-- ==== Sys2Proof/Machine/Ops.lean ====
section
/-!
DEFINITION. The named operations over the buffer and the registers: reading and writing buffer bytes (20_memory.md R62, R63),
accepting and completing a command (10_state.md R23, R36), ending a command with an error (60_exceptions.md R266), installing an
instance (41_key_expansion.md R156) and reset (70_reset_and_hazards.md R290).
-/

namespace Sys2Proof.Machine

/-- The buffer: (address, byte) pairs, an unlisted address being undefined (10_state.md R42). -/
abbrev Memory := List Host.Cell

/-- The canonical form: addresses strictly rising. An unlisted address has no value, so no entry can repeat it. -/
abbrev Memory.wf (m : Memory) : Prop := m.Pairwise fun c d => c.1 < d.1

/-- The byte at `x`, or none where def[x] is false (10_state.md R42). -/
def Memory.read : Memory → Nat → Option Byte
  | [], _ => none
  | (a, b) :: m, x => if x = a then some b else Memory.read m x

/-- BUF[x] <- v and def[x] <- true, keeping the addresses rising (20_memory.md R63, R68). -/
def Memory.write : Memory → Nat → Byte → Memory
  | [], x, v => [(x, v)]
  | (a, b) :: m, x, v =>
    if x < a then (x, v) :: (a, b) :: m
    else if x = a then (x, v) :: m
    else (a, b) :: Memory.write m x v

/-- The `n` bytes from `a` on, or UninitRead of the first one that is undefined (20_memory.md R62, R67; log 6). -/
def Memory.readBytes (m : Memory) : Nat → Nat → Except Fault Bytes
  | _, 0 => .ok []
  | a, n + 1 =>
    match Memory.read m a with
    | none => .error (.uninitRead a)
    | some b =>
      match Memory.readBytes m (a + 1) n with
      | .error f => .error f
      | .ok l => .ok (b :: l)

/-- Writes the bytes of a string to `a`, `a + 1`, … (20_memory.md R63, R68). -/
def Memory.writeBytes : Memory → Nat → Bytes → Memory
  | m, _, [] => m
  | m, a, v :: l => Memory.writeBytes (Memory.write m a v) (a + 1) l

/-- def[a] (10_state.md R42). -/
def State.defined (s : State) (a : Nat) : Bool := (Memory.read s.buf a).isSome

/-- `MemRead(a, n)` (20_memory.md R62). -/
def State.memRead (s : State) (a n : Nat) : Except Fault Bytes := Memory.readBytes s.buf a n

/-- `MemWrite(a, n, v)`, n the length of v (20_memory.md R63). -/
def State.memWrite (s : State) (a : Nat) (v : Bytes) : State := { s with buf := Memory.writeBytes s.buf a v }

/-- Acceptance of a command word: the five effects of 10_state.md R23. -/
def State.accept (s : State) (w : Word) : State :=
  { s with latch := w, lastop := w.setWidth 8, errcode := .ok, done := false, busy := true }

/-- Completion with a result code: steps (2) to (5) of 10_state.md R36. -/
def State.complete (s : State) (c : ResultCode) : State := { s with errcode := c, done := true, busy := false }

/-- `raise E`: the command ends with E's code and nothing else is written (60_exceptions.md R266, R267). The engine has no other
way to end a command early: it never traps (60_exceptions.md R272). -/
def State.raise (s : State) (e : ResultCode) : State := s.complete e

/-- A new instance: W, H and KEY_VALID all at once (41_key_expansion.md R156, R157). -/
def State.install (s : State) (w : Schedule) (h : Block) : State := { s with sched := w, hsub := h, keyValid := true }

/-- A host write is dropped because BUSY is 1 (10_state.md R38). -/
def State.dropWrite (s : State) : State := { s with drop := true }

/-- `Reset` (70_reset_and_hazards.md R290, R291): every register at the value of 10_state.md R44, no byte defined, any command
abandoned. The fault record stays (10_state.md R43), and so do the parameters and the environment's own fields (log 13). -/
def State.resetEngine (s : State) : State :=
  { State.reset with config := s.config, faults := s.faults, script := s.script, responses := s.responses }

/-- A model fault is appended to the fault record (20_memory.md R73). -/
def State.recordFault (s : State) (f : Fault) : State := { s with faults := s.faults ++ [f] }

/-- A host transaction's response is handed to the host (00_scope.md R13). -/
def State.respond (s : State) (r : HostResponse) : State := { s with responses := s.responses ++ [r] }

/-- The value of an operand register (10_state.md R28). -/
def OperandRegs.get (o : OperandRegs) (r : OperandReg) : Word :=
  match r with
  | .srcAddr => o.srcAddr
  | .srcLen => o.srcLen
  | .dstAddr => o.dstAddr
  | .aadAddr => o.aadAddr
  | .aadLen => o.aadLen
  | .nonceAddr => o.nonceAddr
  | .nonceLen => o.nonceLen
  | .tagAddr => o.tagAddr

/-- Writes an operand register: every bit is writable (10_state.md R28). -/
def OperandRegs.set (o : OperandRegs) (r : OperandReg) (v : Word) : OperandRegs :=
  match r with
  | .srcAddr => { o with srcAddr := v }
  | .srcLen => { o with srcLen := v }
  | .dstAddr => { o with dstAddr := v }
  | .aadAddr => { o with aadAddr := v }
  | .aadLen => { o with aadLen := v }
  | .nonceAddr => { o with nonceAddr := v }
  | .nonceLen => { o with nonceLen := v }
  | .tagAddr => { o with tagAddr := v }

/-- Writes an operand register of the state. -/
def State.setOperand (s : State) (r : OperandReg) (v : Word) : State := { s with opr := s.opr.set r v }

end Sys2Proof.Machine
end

_Problem to work on_.
A word-for-word copy of the data above is the goal, so set it all down again.

_Answer box_.
-- ==== Sys2Proof/Machine/Ops.lean ====
section
/-!
DEFINITION. The named operations over the buffer and the registers: reading and writing buffer bytes (20_memory.md R62, R63),
accepting and completing a command (10_state.md R23, R36), ending a command with an error (60_exceptions.md R266), installing an
instance (41_key_expansion.md R156) and reset (70_reset_and_hazards.md R290).
-/

namespace Sys2Proof.Machine

/-- The buffer: (address, byte) pairs, an unlisted address being undefined (10_state.md R42). -/
abbrev Memory := List Host.Cell

/-- The canonical form: addresses strictly rising. An unlisted address has no value, so no entry can repeat it. -/
abbrev Memory.wf (m : Memory) : Prop := m.Pairwise fun c d => c.1 < d.1

/-- The byte at `x`, or none where def[x] is false (10_state.md R42). -/
def Memory.read : Memory → Nat → Option Byte
  | [], _ => none
  | (a, b) :: m, x => if x = a then some b else Memory.read m x

/-- BUF[x] <- v and def[x] <- true, keeping the addresses rising (20_memory.md R63, R68). -/
def Memory.write : Memory → Nat → Byte → Memory
  | [], x, v => [(x, v)]
  | (a, b) :: m, x, v =>
    if x < a then (x, v) :: (a, b) :: m
    else if x = a then (x, v) :: m
    else (a, b) :: Memory.write m x v

/-- The `n` bytes from `a` on, or UninitRead of the first one that is undefined (20_memory.md R62, R67; log 6). -/
def Memory.readBytes (m : Memory) : Nat → Nat → Except Fault Bytes
  | _, 0 => .ok []
  | a, n + 1 =>
    match Memory.read m a with
    | none => .error (.uninitRead a)
    | some b =>
      match Memory.readBytes m (a + 1) n with
      | .error f => .error f
      | .ok l => .ok (b :: l)

/-- Writes the bytes of a string to `a`, `a + 1`, … (20_memory.md R63, R68). -/
def Memory.writeBytes : Memory → Nat → Bytes → Memory
  | m, _, [] => m
  | m, a, v :: l => Memory.writeBytes (Memory.write m a v) (a + 1) l

/-- def[a] (10_state.md R42). -/
def State.defined (s : State) (a : Nat) : Bool := (Memory.read s.buf a).isSome

/-- `MemRead(a, n)` (20_memory.md R62). -/
def State.memRead (s : State) (a n : Nat) : Except Fault Bytes := Memory.readBytes s.buf a n

/-- `MemWrite(a, n, v)`, n the length of v (20_memory.md R63). -/
def State.memWrite (s : State) (a : Nat) (v : Bytes) : State := { s with buf := Memory.writeBytes s.buf a v }

/-- Acceptance of a command word: the five effects of 10_state.md R23. -/
def State.accept (s : State) (w : Word) : State :=
  { s with latch := w, lastop := w.setWidth 8, errcode := .ok, done := false, busy := true }

/-- Completion with a result code: steps (2) to (5) of 10_state.md R36. -/
def State.complete (s : State) (c : ResultCode) : State := { s with errcode := c, done := true, busy := false }

/-- `raise E`: the command ends with E's code and nothing else is written (60_exceptions.md R266, R267). The engine has no other
way to end a command early: it never traps (60_exceptions.md R272). -/
def State.raise (s : State) (e : ResultCode) : State := s.complete e

/-- A new instance: W, H and KEY_VALID all at once (41_key_expansion.md R156, R157). -/
def State.install (s : State) (w : Schedule) (h : Block) : State := { s with sched := w, hsub := h, keyValid := true }

/-- A host write is dropped because BUSY is 1 (10_state.md R38). -/
def State.dropWrite (s : State) : State := { s with drop := true }

/-- `Reset` (70_reset_and_hazards.md R290, R291): every register at the value of 10_state.md R44, no byte defined, any command
abandoned. The fault record stays (10_state.md R43), and so do the parameters and the environment's own fields (log 13). -/
def State.resetEngine (s : State) : State :=
  { State.reset with config := s.config, faults := s.faults, script := s.script, responses := s.responses }

/-- A model fault is appended to the fault record (20_memory.md R73). -/
def State.recordFault (s : State) (f : Fault) : State := { s with faults := s.faults ++ [f] }

/-- A host transaction's response is handed to the host (00_scope.md R13). -/
def State.respond (s : State) (r : HostResponse) : State := { s with responses := s.responses ++ [r] }

/-- The value of an operand register (10_state.md R28). -/
def OperandRegs.get (o : OperandRegs) (r : OperandReg) : Word :=
  match r with
  | .srcAddr => o.srcAddr
  | .srcLen => o.srcLen
  | .dstAddr => o.dstAddr
  | .aadAddr => o.aadAddr
  | .aadLen => o.aadLen
  | .nonceAddr => o.nonceAddr
  | .nonceLen => o.nonceLen
  | .tagAddr => o.tagAddr

/-- Writes an operand register: every bit is writable (10_state.md R28). -/
def OperandRegs.set (o : OperandRegs) (r : OperandReg) (v : Word) : OperandRegs :=
  match r with
  | .srcAddr => { o with srcAddr := v }
  | .srcLen => { o with srcLen := v }
  | .dstAddr => { o with dstAddr := v }
  | .aadAddr => { o with aadAddr := v }
  | .aadLen => { o with aadLen := v }
  | .nonceAddr => { o with nonceAddr := v }
  | .nonceLen => { o with nonceLen := v }
  | .tagAddr => { o with tagAddr := v }

/-- Writes an operand register of the state. -/
def State.setOperand (s : State) (r : OperandReg) (v : Word) : State := { s with opr := s.opr.set r v }

end Sys2Proof.Machine
end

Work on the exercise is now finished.